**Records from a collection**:

━━━━━━━━━━━━━━━━

-- ==== Sys2Proof/Laws/Exec.lean ====
section
/-! SUPPORT. What each family of commands does, said once: performing a command, register writes and reads, the trigger,
Audio RAM. -/

namespace Sys2Proof.Machine

/-! ## Performing a command -/

/-- A command on a block that has not faulted is performed. -/
theorem State.perform_ok {s : State} (h : s.fault = false) (effect : State → State) :
    s.perform effect = .next (effect s) := by simp [State.perform, h]

/-- A command on a faulted block stops (60_exceptions.md R213). -/
theorem State.perform_faulted {s : State} (h : s.fault = true) (effect : State → State) :
    s.perform effect = .fault .faultedBlock := by simp [State.perform, h]

/-- A performed command: the block had not faulted, and the next state is the command's effect. -/
theorem State.perform_next {s t : State} {effect : State → State} :
    s.perform effect = .next t ↔ s.fault = false ∧ t = effect s := by
  unfold State.perform
  split
  · next h => simp [h]
  · next h => simp [Bool.eq_false_of_not_eq_true h, eq_comm]

/-! ## One equation per family -/

/-- What a `WR` to register `r` does to the state (41_register_dispatch.md R116 to R136). -/
def writeEffect (r : Reg) (b : Byte) (s : State) : State :=
  match r with
  | .nr11 => lengthWrite .ch1 b s
  | .nr21 => lengthWrite .ch2 b s
  | .nr31 => lengthWrite .ch3 b s
  | .nr41 => lengthWrite .ch4 b s
  | .nr14 => restartWrite .ch1 b s
  | .nr24 => restartWrite .ch2 b s
  | .nr34 => restartWrite .ch3 b s
  | .nr44 => restartWrite .ch4 b s
  | .nr10 | .nr12 | .nr13 | .nr22 | .nr23 | .nr30 | .nr32 | .nr33 | .nr42 | .nr43 | .nr50 | .nr51 | .nr52 =>
    overwrite r b s

theorem exec_write (r : Reg) (b : Byte) (s : State) :
    exec (.write r b) s = s.perform fun s => (writeEffect r b s).silent := by
  cases r <;> rfl

/-- A write to a restart register (R120, R124, R129, R133). -/
theorem exec_restartWrite (c : Channel) (b : Byte) (s : State) :
    exec (.write c.nrc4 b) s = s.perform fun s => (restartWrite c b s).silent := by
  cases c <;> rfl

/-- A write to a length register (R117, R121, R126, R130). -/
theorem exec_lengthWrite (c : Channel) (b : Byte) (s : State) :
    exec (.write c.nrc1 b) s = s.perform fun s => (lengthWrite c b s).silent := by
  cases c <;> rfl

/-- A register whose write only stores: neither `NRc1` nor `NRc4` of any channel. -/
theorem writeEffect_plain {r : Reg} (h1 : ∀ c : Channel, r ≠ c.nrc1) (h4 : ∀ c : Channel, r ≠ c.nrc4) (b : Byte)
    (s : State) : writeEffect r b s = overwrite r b s := by
  cases r <;> first
    | rfl
    | exact absurd rfl (h1 .ch1) | exact absurd rfl (h1 .ch2) | exact absurd rfl (h1 .ch3) | exact absurd rfl (h1 .ch4)
    | exact absurd rfl (h4 .ch1) | exact absurd rfl (h4 .ch2) | exact absurd rfl (h4 .ch3) | exact absurd rfl (h4 .ch4)

theorem exec_read (r : Reg) (s : State) : exec (.read r) s = s.perform (readRegister r) := by
  cases r <;> rfl

theorem exec_tick (n : Cycles) (s : State) :
    exec (.tick n) s = s.perform fun s => (tick Config.hardware n.toNat s).silent := rfl

theorem exec_wrUnmapped (a : Addr) (b : Byte) (s : State) : exec (.wrUnmapped a b) s = s.perform State.silent := rfl

theorem exec_rdUnmapped (a : Addr) (s : State) : exec (.rdUnmapped a) s = s.perform State.answerFree := rfl

theorem exec_ramwr (a : Addr) (b : Byte) (s : State) :
    exec (.ramwr a b) s = s.perform (aramWrite Config.hardware a b) := rfl

theorem exec_ramrd (a : Addr) (s : State) : exec (.ramrd a) s = s.perform (aramRead Config.hardware a) := rfl

/-- Every command is performed as one effect on the whole state (20_memory.md R44). -/
theorem exec_performs (i : Instr) : ∃ effect : State → State, ∀ s, exec i s = s.perform effect :=
  Instr.family_cases (P := fun i => ∃ effect : State → State, ∀ s, exec i s = s.perform effect)
    (fun r b => ⟨_, exec_write r b⟩) (fun r => ⟨_, exec_read r⟩) (fun n => ⟨_, exec_tick n⟩)
    (fun a b => ⟨_, exec_wrUnmapped a b⟩) (fun a => ⟨_, exec_rdUnmapped a⟩) (fun a b => ⟨_, exec_ramwr a b⟩)
    (fun a => ⟨_, exec_ramrd a⟩) i

/-- On a block that has not faulted every command is performed. -/
theorem exec_completes (i : Instr) {s : State} (h : s.fault = false) : ∃ t, exec i s = .next t := by
  obtain ⟨effect, he⟩ := exec_performs i
  exact ⟨effect s, by rw [he, State.perform_ok h]⟩

/-- A faulted block performs no command. -/
theorem exec_faulted (i : Instr) {s : State} (h : s.fault = true) : exec i s = .fault .faultedBlock := by
  obtain ⟨effect, he⟩ := exec_performs i
  rw [he, State.perform_faulted h]

/-- Only a block that has not faulted performs a command. -/
theorem exec_next_fault {i : Instr} {s t : State} (h : exec i s = .next t) : s.fault = false := by
  obtain ⟨effect, he⟩ := exec_performs i
  rw [he, State.perform_next] at h
  exact h.1

/-- No command answers a refusal. -/
theorem exec_not_refused (i : Instr) (s : State) (r : Refusal) : exec i s ≠ .refused r := by
  obtain ⟨effect, he⟩ := exec_performs i
  rw [he, State.perform]
  split <;> simp

/-! ## The trigger (45_trigger.md) -/

/-- The fields no trigger step touches, and the sweep's values, which only channel 1 reloads (R191 to R193). -/
theorem triggerEnv_eq (c : Channel) (s : State) :
    ∃ e : EnvBank, triggerEnv c s = { s with envCd := e } ∧
      ∀ x, e.get x = if c.envelope? = some x then envPeriod (s.nr x.nrc2) else s.envCd.get x := by
  cases c with
  | ch1 => exact ⟨s.envCd.set .ch1 _, rfl, fun x => by cases x <;> rfl⟩
  | ch2 => exact ⟨s.envCd.set .ch2 _, rfl, fun x => by cases x <;> rfl⟩
  | ch3 => exact ⟨s.envCd, rfl, fun x => by cases x <;> rfl⟩
  | ch4 => exact ⟨s.envCd.set .ch4 _, rfl, fun x => by cases x <;> rfl⟩

/-- The length step of a trigger: bit 6 set, an exhausted counter reloaded (R192). -/
theorem triggerLen_eq (c : Channel) (s : State) :
    ∃ l : LenBank, triggerLen c s = { s.setNr c.nrc4 ((s.nr c.nrc4).setBit 6 true) with len := l } ∧
      ∀ x, l.get x = if x = c ∧ s.len.get c = 0 then lengthMax c else s.len.get x := by
  unfold triggerLen
  simp only [State.setLenEnable_len]
  by_cases h : s.len.get c = 0
  · simp only [h, if_true]
    refine ⟨s.len.set c (lengthMax c), rfl, fun x => ?_⟩
    by_cases hx : x = c
    · subst hx; simp [LenBank.get_set_same _ _ _ (lengthMax_le x)]
    · simp [hx, LenBank.get_set_ne _ _ hx]
  · simp only [h, if_false, and_false]
    exact ⟨s.len, rfl, fun _ => rfl⟩

/-- A trigger replaces one register, one countdown, one length counter and, for channel 1, the sweep's hidden state. -/
structure TriggerSpec (c : Channel) (s t : State) : Prop where
  /-- only bit 6 of the restart register is set -/
  nr : ∀ r, t.nr r = if r = c.nrc4 then (s.nr c.nrc4).setBit 6 true else s.nr r
  envCd : ∀ x, t.envCd.get x = if c.envelope? = some x then envPeriod (s.nr x.nrc2) else s.envCd.get x
  len : ∀ x, t.len.get x = if x = c ∧ s.len.get c = 0 then lengthMax c else s.len.get x
  swpCd : t.swpCd = if c = .ch1 then sweepReload s.sweepPeriod else s.swpCd
  shadow : t.shadow = if c = .ch1 then s.liveFrequency else s.shadow
  swpEn : t.swpEn =
    if c = .ch1 then
      sweepEnabled s.sweepPeriod s.sweepShift &&
        !sweepOverflow (sweepCalc s.liveFrequency.toNat s.sweepShift.toNat s.sweepNeg)
    else s.swpEn
  acc : t.acc = s.acc
  fsStep : t.fsStep = s.fsStep
  aram : t.aram = s.aram
  fault : t.fault = s.fault
  rsp : t.rsp = s.rsp
  port : t.port = s.port
  draws : t.draws = s.draws

/-- Everything `TRIGGER(c)` does (R190 to R195). -/
theorem trigger_spec (c : Channel) (s : State) : TriggerSpec c s (trigger c s) := by
  obtain ⟨e, he, hx⟩ := triggerEnv_eq c s
  obtain ⟨l, hl, hy⟩ := triggerLen_eq c { s with envCd := e }
  have hlive : ((s.nr .nr14).setBit 6 true).field 0 3 ++ s.nr .nr13 = s.liveFrequency :=
    congrArg (fun x : BitVec 3 => x ++ s.nr .nr13) (Byte.field_setBit_six (s.nr .nr14) 0 3 true (by omega))
  have hnr : ∀ r, ({ (({ s with envCd := e } : State).setNr c.nrc4
      ((({ s with envCd := e } : State).nr c.nrc4).setBit 6 true)) with len := l } : State).nr r =
        if r = c.nrc4 then (s.nr c.nrc4).setBit 6 true else s.nr r := fun r =>
    RegBank.get_set s.regs c.nrc4 r _
  unfold trigger
  rw [he, hl]
  cases c with
  | ch1 =>
    simp only [triggerSweep, State.checkOverflow_eq]
    constructor
    case nr => exact hnr
    case envCd => exact hx
    case len => exact hy
    all_goals try rfl
    · exact hlive
    · exact congrArg (fun x : BitVec 11 => sweepEnabled s.sweepPeriod s.sweepShift &&
        !sweepOverflow (sweepCalc x.toNat s.sweepShift.toNat s.sweepNeg)) hlive
  | ch2 => exact ⟨hnr, hx, hy, rfl, rfl, rfl, rfl, rfl, rfl, rfl, rfl, rfl, rfl⟩
  | ch3 => exact ⟨hnr, hx, hy, rfl, rfl, rfl, rfl, rfl, rfl, rfl, rfl, rfl, rfl⟩
  | ch4 => exact ⟨hnr, hx, hy, rfl, rfl, rfl, rfl, rfl, rfl, rfl, rfl, rfl, rfl⟩

/-- A write to a restart register with a 0 to 1 transition of bit 7 (41_register_dispatch.md R112). -/
theorem restartWrite_edge {c : Channel} {b : Byte} {s : State} (h0 : (s.nr c.nrc4).bit 7 = false) (h1 : b.bit 7 = true) :
    restartWrite c b s = trigger c (overwrite c.nrc4 b s) := by
  simp [restartWrite, restartEdge, restartBit, h0, h1]

/-- A write to a restart register without one. -/
theorem restartWrite_plain {c : Channel} {b : Byte} {s : State} (h : (s.nr c.nrc4).bit 7 = true ∨ b.bit 7 = false) :
    restartWrite c b s = overwrite c.nrc4 b s := by
  rcases h with h | h <;> simp [restartWrite, restartEdge, restartBit, h]

/-- The registers after a restart write: the register written, bit 6 set on an edge (R112, R192). -/
theorem restartWrite_nr (c : Channel) (b : Byte) (s : State) (r : Reg) :
    (restartWrite c b s).nr r =
      if r = c.nrc4 then (if restartEdge (s.nr c.nrc4) b then b.setBit 6 true else b) else s.nr r := by
  unfold restartWrite
  split
  · rw [(trigger_spec c _).nr, overwrite, State.nr_setNr_same]
    split
    · rfl
    · next h => rw [State.nr_setNr_ne _ _ h]
  · rw [overwrite, State.nr_setNr]

/-! ## Length register writes (44_length.md R183) -/

theorem lengthWrite_len (c x : Channel) (b : Byte) (s : State) :
    (lengthWrite c b s).len.get x = if x = c then lengthField c b else s.len.get x := by
  simp only [lengthWrite, State.setLen_len, overwrite, State.setNr_len]
  split
  · next h => subst h; exact LenBank.get_set_same _ _ _ (lengthField_le _ _)
  · next h => exact LenBank.get_set_ne _ _ h

theorem lengthWrite_nr (c : Channel) (b : Byte) (s : State) (r : Reg) :
    (lengthWrite c b s).nr r = if r = c.nrc1 then b else s.nr r := by
  simp only [lengthWrite, State.nr_setLen, overwrite, State.nr_setNr]

/-! ## Audio RAM -/

theorem aramRead_some {cfg : Config} {a : Addr} {o : Nat} (h : aramIndex? cfg a = some o) (s : State) :
    aramRead cfg a s = s.answer (s.aram.read o) := by simp [aramRead, h]

theorem aramRead_none {cfg : Config} {a : Addr} (h : aramIndex? cfg a = none) (s : State) :
    aramRead cfg a s = s.raiseAudioRamBounds a .read := by simp [aramRead, h]

theorem aramWrite_some {cfg : Config} {a : Addr} {o : Nat} (h : aramIndex? cfg a = some o) (b : Byte) (s : State) :
    aramWrite cfg a b s = ({ s with aram := s.aram.write o b } : State).silent := by simp [aramWrite, h]

theorem aramWrite_none {cfg : Config} {a : Addr} (h : aramIndex? cfg a = none) (b : Byte) (s : State) :
    aramWrite cfg a b s = s.raiseAudioRamBounds a .write := by simp [aramWrite, h]

/-- In range on this hardware: 0xFF30 to 0xFF3E (46_audio_ram.md R203). -/
theorem aramIndex?_hardware (a : Addr) :
    aramIndex? Config.hardware a = if 0xFF30 ≤ a.toNat ∧ a.toNat ≤ 0xFF3E then some (a.toNat - 0xFF30) else none := by
  rw [aramIndex?_eq]
  rfl

end Sys2Proof.Machine
end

━━━━━━━━━━━━━━━━

**Goal of the exercise**: Report how many lines in the data contain the word "absurd", with no words besides the number.

**Result of the exercise**: 2